Records excerpted from a collection

-- ==== Sys2Proof/Machine/RegMap.lean ====
section
/-!
DEFINITION. The register tables of the manual as data: for each block, one row per register or
run of like registers, with the access masks of R9 and the reset value. Reserved bits are in no
mask (R10).
-/

namespace Sys2Proof.Machine

/-- How a register takes part in a `_LO`/`_HI` pair under R130. -/
inductive Pair where
  | plain | lo | hi
  deriving DecidableEq, Repr

/-- One row: `n` registers of the same layout, `stride` bytes apart from `off`; the bits of each
access kind of R9; the reset value. -/
structure RegRow where
  name : String
  off : Nat
  n : Nat
  stride : Nat
  rw : Nat
  w1c : Nat
  w1s : Nat
  wo : Nat
  ro : Nat
  reset : Nat
  pair : Pair
  deriving DecidableEq, Repr

namespace Regs

/-- Registers of stage identity, status, beam port and general outputs (stage offset 0x000-0xFFF). R109 (04), R20, R296 (11), R34, R380 (16), R426 (18), R91 (03) -/
def identRows : List RegRow :=
  [ ⟨"STAGE_ID", 0, 1, 4, 0, 0, 0, 0, 0xFF, 0, .plain⟩,
    ⟨"STAGE_STATUS", 4, 1, 4, 0, 0x200, 0, 0, 0x50F, 1, .plain⟩,
    ⟨"STAGE_SEG", 8, 1, 4, 0, 0, 0, 0, 0x7F, 0, .plain⟩,
    ⟨"BIND_GEN", 0xF0, 1, 4, 0, 0, 0, 0, 0xFFFFFFFF, 0, .plain⟩,
    ⟨"BIND_LAYER", 0x100, 16, 4, 0, 0, 0, 0, 0xEC1F0000, 0, .plain⟩,
    ⟨"BIND_SPRITE", 0x140, 8, 4, 0, 0, 0, 0, 0xEC1F0000, 0, .plain⟩,
    ⟨"BIND_PRISM", 0x160, 1, 4, 0, 0, 0, 0, 0xEC1F0000, 0, .plain⟩,
    ⟨"BIND_CHORD", 0x164, 1, 4, 0, 0, 0, 0, 0xEC1F0000, 0, .plain⟩,
    ⟨"BIND_PRESS", 0x168, 1, 4, 0, 0, 0, 0, 0xEC1F0000, 0, .plain⟩,
    ⟨"BIND_PIP", 0x180, 8, 4, 0, 0, 0, 0, 0xEC1F0000, 0, .plain⟩,
    ⟨"BIND_BRAMBLE", 0x1A0, 4, 4, 0, 0, 0, 0, 0xEC1F01FF, 0, .plain⟩,
    ⟨"MEM_STATUS", 0x200, 1, 4, 0, 3, 0, 0, 0xFFFFFF00, 0, .plain⟩,
    ⟨"MEM_ADDR_LO", 0x204, 1, 4, 0, 0, 0, 0, 0xFFFFFFFF, 0, .plain⟩,
    ⟨"MEM_ADDR_HI", 0x208, 1, 4, 0, 0, 0, 0, 0xFF, 0, .plain⟩,
    ⟨"PIP_STATE", 0x300, 1, 4, 0, 0, 0, 0, 0xFFFF, 0, .plain⟩,
    ⟨"PIP_CKPT", 0x304, 1, 4, 0, 0xFF00, 0, 1, 0, 0, .plain⟩,
    ⟨"BEAM_POS", 0x400, 1, 4, 0, 0, 0, 0, 0xFFFFFFFF, 0, .plain⟩,
    ⟨"BEAM_FRAME", 0x404, 1, 4, 0, 0, 0, 0, 0xFFFFFFFF, 0, .plain⟩,
    ⟨"BEAM_IRQ_LINE", 0x408, 1, 4, 0xFFF, 0, 0, 0, 0, 0xFFF, .plain⟩,
    ⟨"BEAM_EVENTS", 0x40C, 1, 4, 0, 7, 0, 0, 8, 0, .plain⟩ ] ++
  [ ⟨"TIM_CLK", 0x410, 1, 4, 0xFFFFFFFF, 0, 0, 0, 0, 0, .plain⟩,
    ⟨"TIM_H0", 0x414, 1, 4, 0xFFFFFFFF, 0, 0, 0, 0, 0, .plain⟩,
    ⟨"TIM_H1", 0x418, 1, 4, 0xFFFFFFFF, 0, 0, 0, 0, 0, .plain⟩,
    ⟨"TIM_V0", 0x41C, 1, 4, 0xFFFFFFFF, 0, 0, 0, 0, 0, .plain⟩,
    ⟨"TIM_V1", 0x420, 1, 4, 0xFFFFFFFF, 0, 0, 0, 0, 0, .plain⟩,
    ⟨"TIM_MODE", 0x424, 1, 4, 0x1FFF777, 0, 0, 0, 0, 0, .plain⟩,
    ⟨"TIM_LATCH", 0x428, 1, 4, 0xFFFF, 0, 0, 0, 0, 0xFFFF, .plain⟩,
    ⟨"TIM_LAT_TOL", 0x42C, 1, 4, 0xFFFFFFFF, 0, 0, 0, 0, 0, .plain⟩,
    ⟨"TIM_COMMIT", 0x430, 1, 4, 0, 0, 0, 3, 0, 0, .plain⟩,
    ⟨"TIMING_STATUS", 0x434, 1, 4, 0, 0x802, 0, 0, 0xF777FD, 0, .plain⟩,
    ⟨"COMPAT_WM", 0x438, 1, 4, 0xFFF, 0, 0, 0, 0, 0x100, .plain⟩,
    ⟨"UNDERRUN_FLAGS", 0x440, 1, 4, 0, 0xFFFFFF, 0, 0, 0, 0, .plain⟩,
    ⟨"UNDERRUN_MASK", 0x444, 1, 4, 0xFFFFFF, 0, 0, 0, 0, 0, .plain⟩,
    ⟨"UNDERRUN_CNT", 0x460, 12, 4, 0xFFFFFFFF, 0, 0, 0, 0, 0, .plain⟩,
    ⟨"STAGE_GO", 0x500, 1, 4, 0xFFFFFFFF, 0, 0, 0, 0, 0, .plain⟩ ]

/-- Registers of fence table (0x1000). R182 -/
def fenceRows : List RegRow :=
  [ ⟨"FENCE", 0, 256, 4, 0xFFFFFFFF, 0, 0, 0, 0, 0, .plain⟩,
    ⟨"FENCE_ADD", 0x400, 256, 4, 0, 0, 0, 0xFFFFFFFF, 0, 0, .plain⟩ ]

/-- Registers of a layer block. R130 -/
def layerRows : List RegRow :=
  [ ⟨"LAYER_CTRL", 0, 1, 4, 0x3FFFF7F, 0, 0, 0, 0, 0, .plain⟩,
    ⟨"LAYER_HSCROLL", 4, 1, 4, 0xFFFF, 0, 0, 0, 0, 0, .plain⟩,
    ⟨"LAYER_VSCROLL", 8, 1, 4, 0xFFFF, 0, 0, 0, 0, 0, .plain⟩,
    ⟨"LAYER_MOSAIC", 0xC, 1, 4, 0xFF, 0, 0, 0, 0, 0, .plain⟩,
    ⟨"LAYER_KEY", 0x10, 1, 4, 0xFFFF, 0, 0, 0, 0, 0, .plain⟩,
    ⟨"LAYER_PAL", 0x14, 1, 4, 0xFF, 0, 0, 0, 0, 0, .plain⟩,
    ⟨"LAYER_MAP_LO", 0x20, 1, 4, 0xFFFFFFC0, 0, 0, 0, 0, 0, .lo⟩,
    ⟨"LAYER_MAP_HI", 0x24, 1, 4, 0xFF, 0, 0, 0, 0, 0, .hi⟩,
    ⟨"LAYER_TILE_LO", 0x28, 1, 4, 0xFFFFFFC0, 0, 0, 0, 0, 0, .lo⟩,
    ⟨"LAYER_TILE_HI", 0x2C, 1, 4, 0xFF, 0, 0, 0, 0, 0, .hi⟩,
    ⟨"LAYER_BMP_LO", 0x30, 1, 4, 0xFFFFFFC0, 0, 0, 0, 0, 0, .lo⟩,
    ⟨"LAYER_BMP_HI", 0x34, 1, 4, 0xFF, 0, 0, 0, 0, 0, .hi⟩,
    ⟨"LAYER_LSCR_LO", 0x40, 1, 4, 0xFFFFFFFC, 0, 0, 0, 0, 0, .lo⟩,
    ⟨"LAYER_LSCR_HI", 0x44, 1, 4, 0xFF, 0, 0, 0, 0, 0, .hi⟩,
    ⟨"LAYER_AFF_LO", 0x48, 1, 4, 0xFFFFFFE0, 0, 0, 0, 0, 0, .lo⟩,
    ⟨"LAYER_AFF_HI", 0x4C, 1, 4, 0xFF, 0, 0, 0, 0, 0, .hi⟩,
    ⟨"LAYER_BMP_GEOM", 0x38, 1, 4, 0xFFFFFFFF, 0, 0, 0, 0, 0, .plain⟩,
    ⟨"LAYER_BMP_PITCH", 0x3C, 1, 4, 0xFFFFC0, 0, 0, 0, 0, 0, .plain⟩,
    ⟨"LAYER_AFF_A", 0x50, 1, 4, 0xFFFFFFFF, 0, 0, 0, 0, 0x10000, .plain⟩,
    ⟨"LAYER_AFF_B", 0x54, 1, 4, 0xFFFFFFFF, 0, 0, 0, 0, 0, .plain⟩ ] ++
  [ ⟨"LAYER_AFF_C", 0x58, 1, 4, 0xFFFFFFFF, 0, 0, 0, 0, 0, .plain⟩,
    ⟨"LAYER_AFF_D", 0x5C, 1, 4, 0xFFFFFFFF, 0, 0, 0, 0, 0x10000, .plain⟩,
    ⟨"LAYER_AFF_X0", 0x60, 1, 4, 0xFFFFFFFF, 0, 0, 0, 0, 0, .plain⟩,
    ⟨"LAYER_AFF_Y0", 0x64, 1, 4, 0xFFFFFFFF, 0, 0, 0, 0, 0, .plain⟩,
    ⟨"LAYER_STATUS", 0x80, 1, 4, 0, 0x1E, 0, 0, 1, 0, .plain⟩,
    ⟨"LAYER_COST", 0x84, 1, 4, 0xFFFF0000, 0, 0, 0, 0xFFFF, 0, .plain⟩,
    ⟨"LAYER_COLSCROLL", 0x1000, 520, 4, 0xFFFFFFFF, 0, 0, 0, 0, 0, .plain⟩ ]

/-- Registers of a sprite-plane block. R163 -/
def spriteRows : List RegRow :=
  [ ⟨"SPR_CTRL", 0, 1, 4, 0x1F, 0, 0, 0, 0, 0, .plain⟩,
    ⟨"SPR_KEY", 4, 1, 4, 0xFFFF, 0, 0, 0, 0, 0, .plain⟩,
    ⟨"SPR_LIST_LO", 8, 1, 4, 0xFFFFFFE0, 0, 0, 0, 0, 0, .lo⟩,
    ⟨"SPR_LIST_HI", 0xC, 1, 4, 0xFF, 0, 0, 0, 0, 0, .hi⟩,
    ⟨"SPR_COUNT", 0x10, 1, 4, 0x1FFF, 0, 0, 0, 0, 0, .plain⟩,
    ⟨"SPR_SHARE", 0x14, 1, 4, 0x1FFF0FFF, 0, 0, 0, 0, 0, .plain⟩,
    ⟨"SPR_BUDGET", 0x18, 1, 4, 0x1FFF, 0, 0, 0, 0, 0, .plain⟩,
    ⟨"SPR_RANK", 0x1C, 1, 4, 0, 0, 0, 0, 0x77, 0, .plain⟩,
    ⟨"SPR_STATUS", 0x80, 1, 4, 0, 0x1E, 0, 0, 0xFFF0001, 0, .plain⟩,
    ⟨"SPR_COST", 0x84, 1, 4, 0xFFFF0000, 0, 0, 0, 0xFFFF, 0, .plain⟩,
    ⟨"SPR_OVF_CNT", 0x88, 1, 4, 0xFFFFFFFF, 0, 0, 0, 0, 0, .plain⟩,
    ⟨"SPR_HITS", 0x8C, 1, 4, 0, 0, 0, 0, 0x1FFF1FFF, 0, .plain⟩ ]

▶ EXERCISE GOAL
Pick out every line above that holds the word "block" and copy it.

▶ REPLY
DEFINITION. The register tables of the manual as data: for each block, one row per register or
/-- Registers of a layer block. R130 -/
/-- Registers of a sprite-plane block. R163 -/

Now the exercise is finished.